» **Activity**
When you find the line with "0⟩]⟩ /- COMPAT" among the records below, reproduce it and each line after it exactly, ending with the line with "0⟩, ⟨16, 1, .rw, .srst, 0⟩]⟩".

» **Supplied records**
- Opening Delimiter -
-- ==== Sys2Proof/Machine/Regs.lean ====
section
/-! DEFINITION. The register map: every register of every unit window with its fields, access codes, reset kinds and
reset values, written from the field tables of spec/ (R48 to R51, R113, R190, R191, R249, R294, R344, R392 to R394,
R443, R501 to R503, R549, R590, R627, R628, R688, R725, R767, R805, R806, R848 to R850, R885, R930, R947).
A field with no reset value in its table has reset value 0 (assumption log 3). -/

namespace Sys2Proof.Machine

/-- Access codes of R27. -/
inductive Acc | ro | rw | wo | w1c | w1s | rc
  deriving DecidableEq, Repr

/-- The reset that restores a field (R26, the Reset column). -/
inductive Rst | porn | srst | none
  deriving DecidableEq, Repr

/-- One field of a register: lowest bit, width, access code, the reset that restores it, and the value restored.
DESIGN CHOICE, log 3. -/
structure FieldSpec where
  lo : Nat
  w : Nat
  acc : Acc
  rst : Rst
  val : Nat
  deriving DecidableEq, Repr

/-- One register, or a family of `count` registers `stride` bytes apart; bit d of `dies` is set when die d has it. -/
structure RegSpec where
  off : Nat
  stride : Nat
  count : Nat
  dies : Nat
  fields : List FieldSpec
  deriving DecidableEq, Repr

/-- The name of one field: unit window index (R25), offset, stride of its register family, lowest bit and width. -/
structure Fld where
  unit : Nat
  off : Nat
  stride : Nat
  lo : Nat
  w : Nat
  deriving DecidableEq, Repr

/-- The field of register number `i` of its family. -/
def Fld.at (f : Fld) (i : Nat) : Fld := { f with off := f.off + f.stride * i }

/-- The key of the register that holds a field: the windows lie 2^20 bytes apart in the map (R25, R158). -/
def Fld.key (f : Fld) : Nat := f.unit * 1048576 + f.off

/-- The registers of SYS (window index 0). -/
def regsSYS : List RegSpec :=
  [
    ⟨0x4, 0, 1, 15, [⟨0, 28, .ro, .porn, 0⟩]⟩ /- CAP_0 -/,
    ⟨0x8, 0, 1, 15, [⟨0, 1, .ro, .porn, 0⟩, ⟨1, 1, .ro, .porn, 0⟩, ⟨2, 1, .ro, .porn, 0⟩, ⟨3, 1, .ro, .porn, 0⟩, ⟨4, 1, .ro, .porn, 0⟩, ⟨5, 1, .ro, .porn, 0⟩, ⟨6, 1, .ro, .porn, 0⟩, ⟨7, 1, .ro, .porn, 0⟩, ⟨16, 2, .ro, .porn, 0⟩, ⟨20, 2, .ro, .porn, 0⟩, ⟨22, 1, .ro, .porn, 0⟩]⟩ /- CAP_1 -/,
    ⟨0xC, 0, 1, 15, [⟨0, 1, .rw, .srst, 0⟩, ⟨1, 1, .rw, .srst, 0⟩, ⟨2, 1, .rw, .srst, 0⟩, ⟨3, 1, .rw, .srst, 0⟩, ⟨4, 1, .rw, .srst, 0⟩, ⟨5, 1, .rw, .srst, 0⟩, ⟨31, 1, .ro, .porn, 0⟩]⟩ /- COMPAT -/,
    ⟨0x10, 0, 1, 1, [⟨0, 4, .ro, .porn, 15⟩]⟩ /- DIEMAP -/,
    ⟨0x400, 4, 256, 15, [⟨0, 28, .rw, .srst, 0⟩]⟩ /- GRANT_t -/ ]

/-- The registers of YOKE (window index 1). -/
def regsYOKE : List RegSpec :=
  [
    ⟨0x4, 0, 1, 15, [⟨0, 14, .rw, .srst, 0⟩, ⟨16, 1, .rw, .srst, 0⟩]⟩ /- CTL -/,
    ⟨0x8, 0, 1, 15, [⟨0, 14, .ro, .srst, 0⟩, ⟨16, 1, .ro, .srst, 0⟩, ⟨17, 1, .ro, .srst, 0⟩, ⟨18, 1, .ro, .srst, 0⟩]⟩ /- STAT -/,
    ⟨0xC, 0, 1, 1, [⟨0, 16, .rw, .srst, 10⟩]⟩ /- RTO -/,
    ⟨0x400, 4, 256, 1, [⟨0, 1, .rw, .srst, 0⟩, ⟨1, 1, .rw, .srst, 0⟩, ⟨2, 6, .rw, .srst, 63⟩, ⟨8, 1, .ro, .srst, 0⟩]⟩ /- TEN_CTL_t -/,
    ⟨0x800, 4, 64, 15, [⟨0, 8, .rw, .srst, 0⟩]⟩ /- PRR_OWNER_r -/,
    ⟨0x10000, 16, 1024, 15, [⟨0, 32, .rw, .srst, 0⟩]⟩ /- RD0_n -/,
    ⟨0x10004, 16, 1024, 15, [⟨0, 6, .rw, .srst, 0⟩, ⟨8, 8, .rw, .srst, 0⟩, ⟨16, 1, .rw, .srst, 0⟩, ⟨17, 1, .rw, .srst, 0⟩, ⟨18, 1, .rw, .srst, 0⟩]⟩ /- RD1_n -/,
    ⟨0x10008, 16, 1024, 15, [⟨0, 32, .rw, .srst, 0⟩]⟩ /- RD2_n -/,
    ⟨0x1000C, 16, 1024, 15, [⟨0, 6, .rw, .srst, 0⟩]⟩ /- RD3_n -/,
    ⟨0x40000, 4, 16384, 15, [⟨0, 32, .rw, .porn, 67108864⟩]⟩ /- IMEM_i -/ ]

/-- The registers of LEDGER (window index 2). -/
def regsLEDGER : List RegSpec :=
  [
    ⟨0x4, 0, 1, 15, [⟨0, 1, .rw, .srst, 0⟩, ⟨1, 1, .rw, .porn, 0⟩]⟩ /- CTL -/,
    ⟨0x8, 0, 1, 15, [⟨0, 1, .ro, .srst, 0⟩, ⟨1, 3, .ro, .srst, 0⟩, ⟨4, 2, .ro, .srst, 0⟩]⟩ /- STAT -/,
    ⟨0xC, 0, 1, 1, [⟨0, 12, .rw, .srst, 64⟩]⟩ /- EPOCH -/,
    ⟨0x10, 0, 1, 1, [⟨0, 32, .ro, .srst, 0⟩]⟩ /- EPOCH_NUM -/,
    ⟨0x14, 0, 1, 15, [⟨0, 32, .rw, .srst, 4294967295⟩]⟩ /- TICK_BUDGET -/,
    ⟨0x18, 0, 1, 15, [⟨0, 16, .rw, .porn, 1000⟩]⟩ /- BASE -/,
    ⟨0x20, 0, 1, 1, [⟨0, 32, .rw, .porn, 0⟩]⟩ /- RESV_LO -/,
    ⟨0x24, 0, 1, 1, [⟨0, 8, .rw, .porn, 0⟩]⟩ /- RESV_HI -/,
    ⟨0x28, 0, 1, 1, [⟨0, 32, .wo, .porn, 0⟩]⟩ /- RESV_ADJ -/,
    ⟨0x2C, 0, 1, 1, [⟨0, 32, .rw, .porn, 0⟩]⟩ /- RESV_LOW -/,
    ⟨0x30, 0, 1, 1, [⟨0, 16, .rw, .srst, 0⟩]⟩ /- DEVCAP -/,
    ⟨0x38, 0, 1, 15, [⟨0, 16, .ro, .srst, 65535⟩]⟩ /- CAP -/ ] ++
  [
    ⟨0x40, 4, 4, 1, [⟨0, 16, .rw, .srst, 1000⟩]⟩ /- FLOOR_d -/,
    ⟨0x50, 0, 1, 15, [⟨0, 8, .rw, .srst, 145⟩, ⟨8, 4, .rw, .srst, 5⟩]⟩ /- THERM_CTL -/,
    ⟨0x60, 4, 8, 15, [⟨0, 12, .ro, .porn, 0⟩]⟩ /- TEMP_k -/,
    ⟨0x80, 4, 8, 15, [⟨0, 16, .rw, .porn, 16384⟩]⟩ /- CAL_k -/,
    ⟨0x100, 4, 11, 15, [⟨0, 16, .ro, .porn, 0⟩]⟩ /- RAIL_P_c -/,
    ⟨0x140, 0, 1, 15, [⟨0, 32, .ro, .porn, 0⟩]⟩ /- ENERGY_LO -/,
    ⟨0x144, 0, 1, 15, [⟨0, 32, .ro, .porn, 0⟩]⟩ /- ENERGY_HI -/,
    ⟨0x148, 0, 1, 15, [⟨0, 32, .rc, .srst, 0⟩]⟩ /- OVERHEAD -/,
    ⟨0x1000, 16, 256, 15, [⟨0, 32, .rw, .srst, 0⟩]⟩ /- ALLOT_t -/,
    ⟨0x1004, 16, 256, 15, [⟨0, 32, .ro, .srst, 0⟩]⟩ /- BAL_t -/,
    ⟨0x1008, 16, 256, 15, [⟨0, 1, .ro, .srst, 0⟩]⟩ /- TSTAT_t -/,
    ⟨0x100C, 16, 256, 15, [⟨0, 32, .ro, .srst, 0⟩]⟩ /- LAST_E_t -/ ]

/-- The registers of BASTE (window index 3). -/
def regsBASTE : List RegSpec :=
  [
    ⟨0x4, 0, 1, 1, [⟨0, 16, .rw, .srst, 4096⟩]⟩ /- CTL -/,
    ⟨0x8, 0, 1, 15, [⟨0, 13, .ro, .srst, 0⟩, ⟨16, 9, .ro, .srst, 0⟩, ⟨25, 1, .ro, .srst, 0⟩]⟩ /- STAT -/,
    ⟨0xC, 0, 1, 15, [⟨0, 13, .rc, .srst, 0⟩, ⟨16, 9, .rc, .srst, 0⟩]⟩ /- HWM -/,
    ⟨0x10, 0, 1, 15, [⟨0, 32, .rc, .srst, 0⟩]⟩ /- STALLS -/,
    ⟨0x14, 0, 1, 15, [⟨0, 32, .rc, .srst, 0⟩]⟩ /- OVWR -/,
    ⟨0x400, 4, 256, 1, [⟨0, 1, .rw, .srst, 0⟩]⟩ /- TEN_CTL_t -/,
    ⟨0x800, 4, 256, 15, [⟨0, 13, .rw, .srst, 4096⟩]⟩ /- QUOTA_t -/,
    ⟨0xC00, 4, 256, 15, [⟨0, 1, .ro, .srst, 0⟩, ⟨1, 7, .ro, .srst, 0⟩, ⟨8, 1, .ro, .srst, 0⟩, ⟨16, 13, .ro, .srst, 0⟩]⟩ /- TEN_STAT_t -/ ]

/-- The registers of CLK (window index 4). -/
def regsCLK : List RegSpec :=
  [
    ⟨0x4, 0, 1, 15, [⟨0, 1, .rw, .porn, 0⟩]⟩ /- FRST -/,
    ⟨0x8, 0, 1, 15, [⟨0, 16, .rw, .porn, 0⟩]⟩ /- DRST -/,
    ⟨0xC, 0, 1, 15, [⟨0, 16, .rw, .porn, 0⟩]⟩ /- TTAP -/,
    ⟨0x10, 0, 1, 15, [⟨0, 8, .ro, .porn, 0⟩, ⟨8, 8, .w1c, .porn, 0⟩]⟩ /- CKIN_STAT -/,
    ⟨0x20, 4, 8, 15, [⟨0, 20, .ro, .porn, 0⟩]⟩ /- CKIN_FREQ_k -/,
    ⟨0x100, 32, 6, 15, [⟨0, 6, .rw, .porn, 0⟩, ⟨31, 1, .rw, .porn, 0⟩]⟩ /- PLL_SRC_k -/,
    ⟨0x104, 32, 6, 15, [⟨0, 6, .rw, .porn, 0⟩, ⟨8, 9, .rw, .porn, 0⟩]⟩ /- PLL_DIV_k -/,
    ⟨0x108, 32, 6, 15, [⟨0, 24, .rw, .porn, 0⟩]⟩ /- PLL_FRAC_k -/,
    ⟨0x10C, 32, 6, 15, [⟨0, 8, .rw, .porn, 0⟩, ⟨8, 8, .rw, .porn, 0⟩, ⟨16, 8, .rw, .porn, 0⟩, ⟨24, 8, .rw, .porn, 0⟩]⟩ /- PLL_OUT_k -/,
    ⟨0x110, 32, 6, 15, [⟨0, 6, .rw, .porn, 0⟩, ⟨8, 6, .rw, .porn, 0⟩, ⟨16, 6, .rw, .porn, 0⟩, ⟨24, 6, .rw, .porn, 0⟩]⟩ /- PLL_PHASE_k -/,
    ⟨0x114, 32, 6, 15, [⟨0, 1, .ro, .porn, 0⟩, ⟨1, 1, .ro, .porn, 0⟩, ⟨2, 1, .w1c, .porn, 0⟩]⟩ /- PLL_STAT_k -/,
    ⟨0x200, 32, 2, 15, [⟨0, 6, .rw, .porn, 0⟩, ⟨8, 6, .rw, .porn, 0⟩, ⟨16, 1, .rw, .porn, 0⟩, ⟨17, 1, .rw, .porn, 0⟩, ⟨20, 3, .rw, .porn, 0⟩, ⟨31, 1, .rw, .porn, 0⟩]⟩ /- JC_SRC_j -/ ] ++
  [
    ⟨0x204, 32, 2, 15, [⟨0, 6, .rw, .porn, 0⟩, ⟨8, 9, .rw, .porn, 0⟩]⟩ /- JC_DIV_j -/,
    ⟨0x208, 32, 2, 15, [⟨0, 24, .rw, .porn, 0⟩]⟩ /- JC_FRAC_j -/,
    ⟨0x20C, 32, 2, 15, [⟨0, 8, .rw, .porn, 0⟩, ⟨8, 8, .rw, .porn, 0⟩]⟩ /- JC_OUT_j -/,
    ⟨0x214, 32, 2, 15, [⟨0, 1, .ro, .porn, 0⟩, ⟨1, 1, .ro, .porn, 0⟩, ⟨2, 1, .w1c, .porn, 0⟩, ⟨3, 1, .ro, .porn, 0⟩, ⟨4, 1, .ro, .porn, 0⟩]⟩ /- JC_STAT_j -/,
    ⟨0x300, 4, 16, 15, [⟨0, 6, .rw, .porn, 63⟩, ⟨8, 6, .rw, .porn, 63⟩, ⟨14, 1, .rw, .porn, 0⟩, ⟨15, 1, .rw, .porn, 0⟩, ⟨16, 1, .w1s, .porn, 0⟩, ⟨24, 1, .ro, .porn, 0⟩, ⟨25, 1, .ro, .porn, 0⟩]⟩ /- GSEL_g -/,
    ⟨0x400, 4, 64, 15, [⟨0, 7, .ro, .porn, 0⟩, ⟨8, 7, .ro, .porn, 0⟩, ⟨15, 1, .ro, .porn, 0⟩]⟩ /- REGION_r -/,
    ⟨0x500, 4, 64, 15, [⟨0, 1, .rw, .porn, 0⟩, ⟨1, 1, .rw, .porn, 0⟩, ⟨2, 1, .rw, .porn, 0⟩, ⟨8, 1, .ro, .porn, 0⟩]⟩ /- REGION_CTL_r -/,
    ⟨0x600, 4, 16, 15, [⟨0, 8, .rw, .porn, 0⟩, ⟨8, 1, .rw, .porn, 0⟩, ⟨16, 6, .ro, .porn, 0⟩]⟩ /- SPORT_p -/,
    ⟨0x680, 4, 8, 15, [⟨0, 8, .rw, .porn, 0⟩, ⟨8, 1, .rw, .porn, 0⟩, ⟨16, 6, .ro, .porn, 0⟩]⟩ /- DPORT_q -/ ]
- Closing Delimiter -
» **Completed task**
    ⟨0xC, 0, 1, 15, [⟨0, 1, .rw, .srst, 0⟩, ⟨1, 1, .rw, .srst, 0⟩, ⟨2, 1, .rw, .srst, 0⟩, ⟨3, 1, .rw, .srst, 0⟩, ⟨4, 1, .rw, .srst, 0⟩, ⟨5, 1, .rw, .srst, 0⟩, ⟨31, 1, .ro, .porn, 0⟩]⟩ /- COMPAT -/,
    ⟨0x10, 0, 1, 1, [⟨0, 4, .ro, .porn, 15⟩]⟩ /- DIEMAP -/,
    ⟨0x400, 4, 256, 15, [⟨0, 28, .rw, .srst, 0⟩]⟩ /- GRANT_t -/ ]

/-- The registers of YOKE (window index 1). -/
def regsYOKE : List RegSpec :=
  [
    ⟨0x4, 0, 1, 15, [⟨0, 14, .rw, .srst, 0⟩, ⟨16, 1, .rw, .srst, 0⟩]⟩ /- CTL -/,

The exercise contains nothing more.